Hidetoshi YOKOO Masaharu TAKAHASHI
This paper proposes a new lossless data compression method, which utilizes a context sorting algorithm. Every symbol in the data can be predicted by taking its immediately preceding characters, or context, into account. The context sorting algorithm sorts a set of all the previous contexts to find the most similar context to the current one. It then predicts the next symbol by sorting previous symbol-context pairs in an order of context similarity. The codeword for the next symbol represents the rank of the symbol in this sorted sequence. The compression performance is evaluated both analytically and empirically. Although the proposed method operates character by character, with no probability distribution used to make a prediction, it has comparable compression performance to the best known data compression utilities.

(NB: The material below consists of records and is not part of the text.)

-- ==== Sys2Proof/Machine/Ops.lean ====
section
/-! DEFINITION. The named operations over registers and memory (spec/10_state.md, spec/20_memory.md), taking a fault
(spec/60_exceptions.md R338) and the boundary check (spec/40_execution_cycle.md R155). -/

namespace Sys2Proof.Machine

/-! ### The register file (R31) -/

/-- `x[i]`: the 64 bits of slot `i`. -/
def State.getReg (s : State) (i : Slot) : Word := s.regs.get i

/-- `x[i] <- v`: all 64 bits of slot `i` are replaced, and nothing else (R31, R32). -/
def State.setReg (s : State) (i : Slot) (v : Word) : State := { s with regs := s.regs.set i.val v i.isLt }

/-! ### Memory as a list in canonical form (R47, R81) -/

/-- The canonical form: addresses strictly rising, and no listed byte zero, the value an unlisted address reads as. -/
def Memory.wf : Memory → Bool
  | [] => true
  | (a, v) :: rest => v ≠ 0 && rest.all (fun c => a < c.1) && Memory.wf rest

/-- Every listed address lies in `0..n-1`. -/
def Memory.within (n : Nat) (m : Memory) : Bool := m.all (fun c => c.1 < n)

/-- `Mem[a]`. An unlisted address reads as zero: memory is "zero-initialized" (R47). -/
def Memory.read : Memory → Nat → Byte
  | [], _ => 0
  | (b, v) :: rest, a => if a = b then v else Memory.read rest a

/-- `Mem[a] <- v`. Writing zero removes the entry. -/
def Memory.write : Memory → Nat → Byte → Memory
  | [], a, v => if v = 0 then [] else [(a, v)]
  | (b, u) :: rest, a, v =>
    if a < b then (if v = 0 then (b, u) :: rest else (a, v) :: (b, u) :: rest)
    else if a = b then (if v = 0 then rest else (a, v) :: rest)
    else (b, u) :: Memory.write rest a v

/-- The `n` bytes from address `a` up, in address order. -/
def Memory.readBytes (m : Memory) : Nat → Nat → List Byte
  | _, 0 => []
  | a, n + 1 => m.read a :: Memory.readBytes m (a + 1) n

/-- Write a list of bytes from address `a` up. -/
def Memory.writeBytes (m : Memory) : Nat → List Byte → Memory
  | _, [] => m
  | a, b :: bs => (Memory.writeBytes m (a + 1) bs).write a b

/-! ### Bounds, and the three memory primitives (R73 to R76) -/

/-- An access of `n` bytes at `a` is in range exactly when `a + n <= N`, in unbounded arithmetic (R73, D24). -/
abbrev State.inRange (s : State) (a : Word) (n : Nat) : Prop := a.toNat + n ≤ s.cfg.memSize

/-- `MemRead(a, n)`: the unsigned `8n`-bit number whose byte `k` is `Mem[a + k]`, or a MemoryFault (R74). -/
def memRead (s : State) (a : Word) (n : Nat) : Except EngineFault Nat :=
  if s.inRange a n then .ok (leNat (s.mem.readBytes a.toNat n)) else .error (.memoryFault a n)

/-- `MemWrite(a, n, v)`: byte `k` of `v` goes to `Mem[a + k]`, or a MemoryFault and no byte changes (R75). -/
def memWrite (s : State) (a : Word) (n : Nat) (v : Nat) : Except EngineFault State :=
  if s.inRange a n then .ok { s with mem := s.mem.writeBytes a.toNat (leBytes n v) }
  else .error (.memoryFault a n)

/-- `Fetch(a) = MemRead(a, 1)`: instruction bytes come from the same memory, read at the time of the activation (R76, R89). -/
def fetchByte (s : State) (a : Word) : Except EngineFault Byte :=
  match memRead s a 1 with
  | .ok v => .ok (BitVec.ofNat 8 v)
  | .error f => .error f

/-! ### The instruction pointer -/

/-- `x[IP]`. -/
def State.ip (s : State) : Word := s.getReg IP

/-- `pc <- pc + n`: the address after the last byte consumed, where `pc` holds the address `A` of the opcode byte (R153). -/
def State.advance (s : State) (n : Nat) : State := s.setReg IP (s.ip + BitVec.ofNat 64 n)

/-! ### Taking a fault (R338, R340). There is no return from one (R341): `halted` is terminal. -/

/-- Fault entry: the phase becomes `Halted(Faulted(kind, info))` and nothing else changes. -/
def raise (f : EngineFault) (s : State) : State := { s with phase := .halted (.faulted f) }

/-! ### The boundary check (R155, R156) -/

/-- `SENTINEL = N - 8`, computed from `N` and not read from memory (R48). -/
def State.sentinel (s : State) : Word := BitVec.ofNat 64 (s.cfg.memSize - 8)

/-- `x[RAX][EXIT_BITS-1:0]` (R156). -/
def State.exitCode (s : State) : Nat := (s.getReg RAX).toNat % 2 ^ s.cfg.exitBits

/-- The boundary check: a normal exit when the instruction pointer equals the sentinel, else `Waiting`. -/
def boundary (s : State) : State :=
  { s with phase := if s.ip = s.sentinel then .halted (.exited s.exitCode) else .waiting }

/-- The end of an activation: the boundary check, unless the instruction took a fault (R150). -/
def finish (s : State) : State :=
  match s.phase with
  | .halted _ => s
  | .waiting => boundary s
  | .executing _ => boundary s

/-! ### The engine's side of the token slot (R232) -/

/-- Consume the token and begin an activation: `token <- 0`, `phase <- Executing`, `w <- 32` (R150, R151). -/
def consume (s : State) : State := { s with token := false, phase := .executing .w32 }

/-- The operand width the prefix scan has resolved so far; 32 outside an activation (R45). -/
def State.width (s : State) : Width :=
  match s.phase with
  | .executing w => w
  | .waiting => .w32
  | .halted _ => .w32

end Sys2Proof.Machine
end

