-- ==== Sys2Proof/Certificates/Slice0/Obligations.lean ====
section
/-! DEFINITION. The statements for the provers. Each docstring names the rule of spec/ it formalises; where a clause rests
on a choice the spec marks as its own (92_eei_decisions.md), the docstring names that decision. -/

open Sys2Proof Sys2Proof.Machine

/-! ### Registers and memory -/

/-- R31. A write of a slot replaces all 64 bits of it and nothing else, for all 18 slots, and an index outside `0..17` is
refused at the host interface. That refusal, on a quiescent machine, is decision D19 (notes/assumptions/15.md). -/
def Obligations.RegisterSetThenGetReturnsTheValue : Prop :=
  ∀ (s : State) (i : Slot) (v : Word),
    (s.setReg i v).getReg i = v ∧
    (∀ j, j ≠ i → (s.setReg i v).getReg j = s.getReg j) ∧
    (s.setReg i v).cfg = s.cfg ∧ (s.setReg i v).mem = s.mem ∧
    (s.setReg i v).phase = s.phase ∧ (s.setReg i v).token = s.token ∧
    (∀ n, 18 ≤ n → quiescent s = true → getRegister s n = .refused)

/-- R74. `MemRead(a, n)` is the little-endian sum of the `n` bytes from `a` up, or a MemoryFault when `a + n > N` (the fault
is decision D2, the unbounded sum D24). -/
def Obligations.MemReadIsTheLittleEndianSumOrFaults : Prop :=
  ∀ (s : State) (a : Word) (n : Nat),
    (s.cfg.memSize < a.toNat + n → memRead s a n = .error (.memoryFault a n)) ∧
    (a.toNat + n ≤ s.cfg.memSize →
      memRead s a n = .ok (∑ k ∈ Finset.range n, 2 ^ (8 * k) * (s.mem.read (a.toNat + k)).toNat))

/-- R75. `MemWrite(a, n, v)` puts byte `k` of `v` at `a + k` and changes no other byte and nothing else, or is a
MemoryFault when `a + n > N` (decisions D2 and D24). The premise is the canonical form, which every
reachable state has (StepKeepsTheInvariant). -/
def Obligations.MemWriteStoresLittleEndianOrFaults : Prop :=
  ∀ (s : State) (a : Word) (n v : Nat), s.mem.wf = true →
    (s.cfg.memSize < a.toNat + n → memWrite s a n v = .error (.memoryFault a n)) ∧
    (a.toNat + n ≤ s.cfg.memSize →
      ∃ t, memWrite s a n v = .ok t ∧ t.cfg = s.cfg ∧ t.regs = s.regs ∧ t.phase = s.phase ∧ t.token = s.token ∧
        (∀ k, k < n → t.mem.read (a.toNat + k) = byteOf v k) ∧
        (∀ b, b < a.toNat ∨ a.toNat + n ≤ b → t.mem.read b = s.mem.read b))

/-- The model's own form of memory (notes/assumptions/6.md): two memories in canonical form that read alike at every
address are the same data. -/
def Obligations.CanonicalMemoriesThatReadAlikeAreEqual : Prop :=
  ∀ m m' : Memory, m.wf = true → m'.wf = true → (∀ a, m.read a = m'.read a) → m = m'

/-- R76, R77, R89 (R77's last sentence is the spec's inference). A fetch sees the bytes a store has just written, each at
its own address. -/
def Obligations.AStoreIsSeenByTheNextFetch : Prop :=
  ∀ (s t : State) (a j : Word) (v k : Nat), s.mem.wf = true → memWrite s a 8 v = .ok t → k < 8 →
    j.toNat = a.toNat + k → fetchByte t j = .ok (byteOf v k)
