-- ==== Sys2Proof/Tests/Slice0.lean ====
section
/-! SUPPORT. Small tests from the spec's own vectors (spec/95_test_vectors.md), the ill-formed terms that `Instr.wf`
refuses, and for every obligation with hypotheses a state and operands that meet them. -/

namespace Sys2Proof.Tests

open Sys2Proof Sys2Proof.Machine

set_option Elab.async false

/-! ### WellFormed refuses ill-formed terms -/

/-- 0x50 is PUSH RAX, no illegal byte (R118), at either width. -/
theorem test_wf_refuses_illegal_of_a_defined_byte :
    (Instr.illegal 0x50).wf .w32 = false ∧ (Instr.illegal 0x50).wf .w64 = false := by decide

/-- A 4-byte immediate has no place after a prefix (R113). -/
theorem test_wf_refuses_imm32_at_width_64 : (Instr.movRImm32 0 0x2A).wf .w64 = false := by decide

/-- An 8-byte immediate has no place without one (R113). -/
theorem test_wf_refuses_imm64_at_width_32 : (Instr.movRImm64 0 0x2A).wf .w32 = false := by decide

theorem test_wf_accepts : (Instr.illegal 0x0F).wf .w32 = true ∧ (Instr.movRImm32 7 5).wf .w32 = true ∧
    (Instr.movRImm64 7 5).wf .w64 = true := by decide

/-! ### Decoding: words written out from the formats of R111 -/

/-- Format P, 01001000, and the two scans of vector V9: two prefixes are one width. -/
theorem test_decode_prefixW64 : decode .w32 [0b01001000] = .ok (.prefixW64, []) ∧
    decodeWhole [0b01001000, 0b01001000, 0b10111010, 1, 0, 0, 0, 0, 0, 0, 0x80] =
      .ok (2, .movRImm64 2 0x8000000000000001, []) := by decide

/-- Format O with op5 = 01010; vectors V1, V2. -/
theorem test_decode_push : decode .w32 [0b01010000] = .ok (.push 0, []) ∧
    decode .w32 [0b01010111] = .ok (.push 7, []) := by decide

/-- Format O with op5 = 01011; vector V3. -/
theorem test_decode_pop : decode .w32 [0b01011100, 0x90] = .ok (.pop 4, [0x90]) := by decide

/-- Format M: mod 11, src 100, dst 101; vector V4. The same bytes with mod 01. -/
theorem test_decode_movRmR : decode .w32 [0b10001001, 0b11100101] = .ok (.movRmR 0b11 4 5, []) ∧
    decode .w64 [0b10001001, 0b01100101] = .ok (.movRmR 0b01 4 5, []) := by decide

/-- Format OI32; vector V6 and a register and bytes that differ. -/
theorem test_decode_movRImm32 : decode .w32 [0b10111000, 0x2A, 0, 0, 0] = .ok (.movRImm32 0 0x2A, []) ∧
    decode .w32 [0b10111011, 0x78, 0x56, 0x34, 0x12] = .ok (.movRImm32 3 0x12345678, []) := by decide

/-- Format OI64; the bytes of vector V36. -/
theorem test_decode_movRImm64 : decode .w64 [0b10111000, 0x88, 0x77, 0x66, 0x55, 0x44, 0x33, 0x22, 0x11] =
    .ok (.movRImm64 0 0x1122334455667788, []) := by decide

/-- Format Z; vector V8. -/
theorem test_decode_ret : decodeWhole [0b01001000, 0b01001000, 0b01001000, 0b11000011] = .ok (3, .ret, []) := by decide

/-- The ends of every illegal range of R118. -/
theorem test_decode_illegal :
    ([0x00, 0x47, 0x49, 0x4F, 0x60, 0x88, 0x8A, 0xB7, 0xC0, 0xC2, 0xC4, 0xFF] : List Byte).all
      (fun b => decodeOpcode .w32 b 0 = .illegal b && decodeOpcode .w64 b 0 = .illegal b) = true := by decide

/-- The bytes next to them decode to instructions (R118). -/
theorem test_decode_edges :
    [decodeOpcode .w32 0x48 0, decodeOpcode .w32 0x50 0, decodeOpcode .w32 0x57 0, decodeOpcode .w32 0x58 0,
      decodeOpcode .w32 0x5F 0, decodeOpcode .w32 0xBF 9, decodeOpcode .w64 0xB8 9, decodeOpcode .w64 0xC3 0] =
    [.prefixW64, .push 0, .push 7, .pop 0, .pop 7, .movRImm32 7 9, .movRImm64 0 9, .ret] := by decide

/-- Bytes run out before the opcode and inside an immediate. -/
theorem test_decode_refuses_by_name : decode .w32 [] = .error .noOpcode ∧
    decode .w32 [0xBB, 0x78, 0x56, 0x34] = .error (.truncated 4 3) := by decide

/-- The rows of spec/opcode_table.json as the host numbers their bits. -/
theorem test_decodeTableWord : decodeTableWord 8 0x48 = some .prefixW64 ∧ decodeTableWord 8 0x5C = some (.pop 4) ∧
    decodeTableWord 16 0xE589 = some (.movRmR 3 4 5) ∧ decodeTableWord 40 0x2AB8 = some (.movRImm32 0 0x2A) ∧
    decodeTableWord 72 0x2AB8 = some (.movRImm64 0 0x2A) ∧ decodeTableWord 8 0x0F = some (.illegal 0x0F) := by decide

/-- The examples of R200 and V9 in the notation of R124, and a form of 0x89 that is not canonical. -/
theorem test_listing : listing 1 (.movRmR 3 4 5) = some "mov rbp, rsp" ∧
    listing 2 (.movRImm64 2 0x8000000000000001) = some "mov rdx, 0x8000000000000001" ∧
    listing 0 (.movRmR 1 7 5) = some "mov ebp, edi (non-canonical)" ∧ listing 0 (.illegal 0x0F) = none := by decide +kernel

/-- `mov rbp, rsp` is `48 89 E5` (R200). -/
theorem test_asm_bytes : (AsmLine.movRR 5 4).bytes = [0x48, 0x89, 0xE5] := by decide

/-! ### One step on a small state -/

/-- A raw state as the vectors use them: `N = 0x10000`, phase `Waiting`, a token granted, everything zero but the listed
slots and cells, and the code at the instruction pointer. -/
def raw (code : List Byte) (slots : List (Slot × Word)) (cells : Memory) : State :=
  let s := slots.foldl (fun s p => s.setReg p.1 p.2) (construct Config.reset)
  { s with mem := cells.writeBytes s.ip.toNat code, token := true }

/-- The state a step leaves. -/
def after (s : State) : State :=
  match step s with
  | .next t => t
  | .fault _ => s
  | .refused _ => s

/-- The cells of an 8-byte word in memory, zero bytes left out. -/
def cellsOf (a : Nat) (v : Nat) : Memory := Memory.writeBytes [] a (leBytes 8 v)

/-- V10: the store is little-endian. -/
theorem test_push_little_endian :
    let s := raw [0x50] [(IP, 0x1000), (RSP, 0xFFF8), (RAX, 0x1122334455667788)] []
    let t := after s
    t.getReg RSP = 0xFFF0 ∧ t.getReg IP = 0x1001 ∧ t.mem.readBytes 0xFFF0 8 = [0x88, 0x77, 0x66, 0x55, 0x44, 0x33, 0x22, 0x11] ∧ t.phase = .waiting := by decide

/-- V12: PUSH RSP stores the decremented value. -/
theorem test_push_rsp_decremented :
    let s := raw [0x54] [(IP, 0x1000), (RSP, 0xFFF8)] []
    let t := after s
    t.getReg RSP = 0xFFF0 ∧ t.getReg IP = 0x1001 ∧ t.mem.readBytes 0xFFF0 8 = [0xF0, 0xFF, 0, 0, 0, 0, 0, 0] ∧ t.phase = .waiting := by decide

/-- V24: POP RSP ends at the popped value plus 8, modulo 2^64. -/
theorem test_pop_rsp_adds_eight_and_wraps :
    let s := raw [0x5C] [(IP, 0x1000), (RSP, 0xFFF0)] (cellsOf 0xFFF0 0xFFFFFFFFFFFFFFFC)
    let t := after s
    t.getReg RSP = 0x4 ∧ t.getReg IP = 0x1001 ∧ t.phase = .waiting := by decide

/-- V26: a POP that reaches past the end of memory. -/
theorem test_pop_at_the_top :
    let s := raw [0x59] [(IP, 0x1000), (RSP, 0xFFF9), (RCX, 0xC1)] []
    let t := after s
    t.getReg RCX = 0xC1 ∧ t.getReg RSP = 0xFFF9 ∧ t.getReg IP = 0x1000 ∧ t.phase = .halted (.faulted (.memoryFault 0xFFF9 8)) := by decide

/-- V46 and V48: all 64 bits without a prefix, mod 01 ignored. -/
theorem test_movRmR_copies_64_bits :
    let s := raw [0x89, 0x58] [(IP, 0x1000), (RAX, 0x1), (RBX, 0xFEDCBA9876543210)] []
    let t := after s
    t.getReg RAX = 0xFEDCBA9876543210 ∧ t.getReg RBX = 0xFEDCBA9876543210 ∧ t.getReg IP = 0x1002 ∧ t.phase = .waiting := by decide

/-- V54: the ModRM byte is out of range. -/
theorem test_movRmR_past_the_end :
    let s := raw [0x89] [(IP, 0xFFFF), (RAX, 0x1), (RBX, 0x2)] []
    let t := after s
    t.getReg RAX = 0x1 ∧ t.getReg IP = 0xFFFF ∧ t.phase = .halted (.faulted (.memoryFault 0x10000 1)) := by decide

/-- V32: the high 32 bits are cleared. -/
theorem test_movRImm32_zero_extends :
    let s := raw [0xB8, 0x2A, 0x00, 0x00, 0x00] [(IP, 0x1000), (RAX, 0xFFFFFFFFFFFFFFFF)] []
    let t := after s
    t.getReg RAX = 0x2A ∧ t.getReg IP = 0x1005 ∧ t.phase = .waiting := by decide

/-- V44: a sequential advance onto the sentinel halts. -/
theorem test_movRImm32_onto_the_sentinel :
    let s := raw [0xB8, 0x07, 0x00, 0x00, 0x00] [(IP, 0xFFF3), (RAX, 0x9)] []
    let t := after s
    t.getReg RAX = 0x7 ∧ t.getReg IP = 0xFFF8 ∧ t.phase = .halted (.exited 7) := by decide

/-- V38: two prefixes are one width. -/
theorem test_movRImm64_two_prefixes :
    let s := raw [0x48, 0x48, 0xBA, 0x01, 0x00, 0x00, 0x00, 0x00, 0x00, 0x00, 0x80] [(IP, 0x1000)] []
    let t := after s
    t.getReg RDX = 0x8000000000000001 ∧ t.getReg IP = 0x100B ∧ t.phase = .waiting := by decide

/-- V42: the prefix advance stays, and the sentinel in a fault state is no exit. -/
theorem test_movRImm64_fault_keeps_the_prefix :
    let s := raw [0x48, 0xBB, 0x01, 0x02, 0x03, 0x04, 0x05, 0x06, 0x07] [(IP, 0xFFF7), (RBX, 0x7)] []
    let t := after s
    t.getReg RBX = 0x7 ∧ t.getReg IP = 0xFFF8 ∧ t.phase = .halted (.faulted (.memoryFault 0xFFF9 8)) := by decide

/-- V59: a prefixed RET to an odd target. -/
theorem test_ret_adds_nothing :
    let s := raw [0x48, 0xC3] [(IP, 0x1000), (RSP, 0xFFF0)] (cellsOf 0xFFF0 0x3001)
    let t := after s
    t.getReg IP = 0x3001 ∧ t.getReg RSP = 0xFFF8 ∧ t.phase = .waiting := by decide
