-- ==== Sys2Proof/Word.lean ====
section
/-! DEFINITION. The widths of the machine's words: a command word, a coefficient, a sample (00_scope.md R5, R10). -/

namespace Sys2Proof

/-- A 32-bit command word, also a 32-bit word of the host port (00_scope.md R5 `CMD_WIDTH`, 10_state.md R46). -/
abbrev Word := BitVec 32

/-- A coefficient, the `i32` of 00_scope.md R10: `+`, `-`, `*` and `<<<` wrap modulo 2^32, `sshiftRight` is the
arithmetic shift of R11. -/
abbrev Coef := BitVec 32

/-- A sample, the `u8` of 00_scope.md R10; also one byte of the sample memory. -/
abbrev Byte := BitVec 8

end Sys2Proof
end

Yasuhiko NAKANO Hironori YAHAGI Yoshiyuki OKADA Shigeru YOSHIDA
We developed a simple, practical, adaptive data compression algorithm of the LZ78 class. According to the Lempel-Ziv greedy parsing, a string boundary is not related to the statistical history modeled by finite-state sources. We have already reported an algorithm classifying data into subdictionaries (CSD), which uses multiple subdictionaries and conditions the current string by using the previous one to obtain a higher compression ratio. In this paper, we present a practical implementation of this method suitable for any kinds of data, and show that CSD is more efficient than the LZC which is the method used by the program compress available on UNIX systems. The CSD compression performance was about 10% better than that of LZC with the practical dictionary size, an 8k-entry dictionary when the test data was from the Calgary Compression Corpus. With hashing, the CSD processing speed became as fast as that of LZC, although the CSD algorithm was more complicated than LZC.
This paper's main objective is to clearly describe the construction of a universal code for minimizing Davisson's minimax redundancy in a range where the true model and stochastic parameters are unknown. Minimax redundancy is defined as the maximum difference between the expected persymbol code length and the per-symbol source entropy in the source range. A universal coding scheme is here formulated in terms of the weight function, i.e., a method is presented for determining a weight function which minimizes the minimax redundancy even when the true model is unknown. It is subsequently shown that the minimax redundancy achieved through the presented coding method is upper-bounded by the minimax redundancy of Rissanen's semi-predictive coding method.